Requirement >>
Print, exactly as they appear in the listing below, the lines from the line with "that was offered" to the line with "holds no value.", with both end lines kept.

Task input >>
╔══

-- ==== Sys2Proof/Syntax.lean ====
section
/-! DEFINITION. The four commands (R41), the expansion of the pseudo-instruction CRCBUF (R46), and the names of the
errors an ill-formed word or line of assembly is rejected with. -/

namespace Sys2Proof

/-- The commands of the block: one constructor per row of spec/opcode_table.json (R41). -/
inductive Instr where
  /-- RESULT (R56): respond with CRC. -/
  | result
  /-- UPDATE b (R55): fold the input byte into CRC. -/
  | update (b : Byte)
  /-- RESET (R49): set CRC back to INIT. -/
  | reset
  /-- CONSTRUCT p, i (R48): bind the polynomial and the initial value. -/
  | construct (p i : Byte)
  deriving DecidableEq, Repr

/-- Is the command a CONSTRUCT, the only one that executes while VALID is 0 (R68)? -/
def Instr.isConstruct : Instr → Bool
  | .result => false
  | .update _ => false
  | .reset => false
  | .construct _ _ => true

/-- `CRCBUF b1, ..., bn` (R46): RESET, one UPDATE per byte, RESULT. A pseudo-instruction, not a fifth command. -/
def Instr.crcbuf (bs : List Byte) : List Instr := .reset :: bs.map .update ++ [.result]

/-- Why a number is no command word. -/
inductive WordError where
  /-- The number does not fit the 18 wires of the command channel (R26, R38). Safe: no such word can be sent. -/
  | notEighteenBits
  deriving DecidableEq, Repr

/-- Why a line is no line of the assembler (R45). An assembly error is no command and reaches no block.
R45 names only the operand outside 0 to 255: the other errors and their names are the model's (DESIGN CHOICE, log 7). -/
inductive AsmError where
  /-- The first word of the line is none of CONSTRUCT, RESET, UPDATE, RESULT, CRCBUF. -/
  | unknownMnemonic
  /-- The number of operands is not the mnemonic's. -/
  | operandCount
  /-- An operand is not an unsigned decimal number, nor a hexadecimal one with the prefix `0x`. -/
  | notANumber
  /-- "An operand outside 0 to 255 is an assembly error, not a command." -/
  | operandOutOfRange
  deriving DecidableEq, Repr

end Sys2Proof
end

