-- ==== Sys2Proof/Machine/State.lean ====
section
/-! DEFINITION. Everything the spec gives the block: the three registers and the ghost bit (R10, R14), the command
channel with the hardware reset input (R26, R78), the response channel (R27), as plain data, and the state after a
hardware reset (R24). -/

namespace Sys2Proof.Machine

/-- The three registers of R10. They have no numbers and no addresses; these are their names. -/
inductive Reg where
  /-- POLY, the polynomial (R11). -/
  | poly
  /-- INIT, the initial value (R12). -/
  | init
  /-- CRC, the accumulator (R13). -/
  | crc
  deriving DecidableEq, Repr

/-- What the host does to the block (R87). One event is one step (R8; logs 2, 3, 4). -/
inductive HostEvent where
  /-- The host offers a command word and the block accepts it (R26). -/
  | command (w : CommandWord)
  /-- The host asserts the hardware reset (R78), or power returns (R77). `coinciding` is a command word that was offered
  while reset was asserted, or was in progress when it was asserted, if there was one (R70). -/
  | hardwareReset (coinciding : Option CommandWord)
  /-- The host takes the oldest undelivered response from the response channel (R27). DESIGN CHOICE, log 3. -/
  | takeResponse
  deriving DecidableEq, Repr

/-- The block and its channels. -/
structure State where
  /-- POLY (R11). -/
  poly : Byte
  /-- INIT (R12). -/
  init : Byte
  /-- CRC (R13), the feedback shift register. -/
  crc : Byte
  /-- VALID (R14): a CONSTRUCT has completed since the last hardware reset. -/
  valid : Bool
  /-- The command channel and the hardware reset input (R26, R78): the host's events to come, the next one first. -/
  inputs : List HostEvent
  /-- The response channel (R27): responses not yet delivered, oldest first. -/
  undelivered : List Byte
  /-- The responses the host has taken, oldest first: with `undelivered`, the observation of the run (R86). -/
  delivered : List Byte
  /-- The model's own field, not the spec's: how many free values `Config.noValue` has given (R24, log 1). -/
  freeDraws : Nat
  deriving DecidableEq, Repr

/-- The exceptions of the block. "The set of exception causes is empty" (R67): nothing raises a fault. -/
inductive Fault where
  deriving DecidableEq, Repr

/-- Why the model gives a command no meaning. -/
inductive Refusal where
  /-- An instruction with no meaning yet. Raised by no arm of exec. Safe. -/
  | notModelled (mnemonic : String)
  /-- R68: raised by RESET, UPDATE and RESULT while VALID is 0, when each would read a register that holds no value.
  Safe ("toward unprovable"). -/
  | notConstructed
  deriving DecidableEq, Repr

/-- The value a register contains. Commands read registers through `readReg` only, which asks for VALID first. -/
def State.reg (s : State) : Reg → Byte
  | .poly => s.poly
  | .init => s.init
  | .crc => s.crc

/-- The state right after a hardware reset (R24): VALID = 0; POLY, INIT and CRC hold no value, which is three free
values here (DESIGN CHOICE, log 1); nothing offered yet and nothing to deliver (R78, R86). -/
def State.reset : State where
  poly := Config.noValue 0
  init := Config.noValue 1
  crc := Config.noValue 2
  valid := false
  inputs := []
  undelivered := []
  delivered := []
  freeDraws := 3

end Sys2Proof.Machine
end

╚══

Task response >>
  /-- The host asserts the hardware reset (R78), or power returns (R77). `coinciding` is a command word that was offered
  while reset was asserted, or was in progress when it was asserted, if there was one (R70). -/
  | hardwareReset (coinciding : Option CommandWord)
  /-- The host takes the oldest undelivered response from the response channel (R27). DESIGN CHOICE, log 3. -/
  | takeResponse
  deriving DecidableEq, Repr

/-- The block and its channels. -/
structure State where
  /-- POLY (R11). -/
  poly : Byte
  /-- INIT (R12). -/
  init : Byte
  /-- CRC (R13), the feedback shift register. -/
  crc : Byte
  /-- VALID (R14): a CONSTRUCT has completed since the last hardware reset. -/
  valid : Bool
  /-- The command channel and the hardware reset input (R26, R78): the host's events to come, the next one first. -/
  inputs : List HostEvent
  /-- The response channel (R27): responses not yet delivered, oldest first. -/
  undelivered : List Byte
  /-- The responses the host has taken, oldest first: with `undelivered`, the observation of the run (R86). -/
  delivered : List Byte
  /-- The model's own field, not the spec's: how many free values `Config.noValue` has given (R24, log 1). -/
  freeDraws : Nat
  deriving DecidableEq, Repr

/-- The exceptions of the block. "The set of exception causes is empty" (R67): nothing raises a fault. -/
inductive Fault where
  deriving DecidableEq, Repr

/-- Why the model gives a command no meaning. -/
inductive Refusal where
  /-- An instruction with no meaning yet. Raised by no arm of exec. Safe. -/
  | notModelled (mnemonic : String)
  /-- R68: raised by RESET, UPDATE and RESULT while VALID is 0, when each would read a register that holds no value.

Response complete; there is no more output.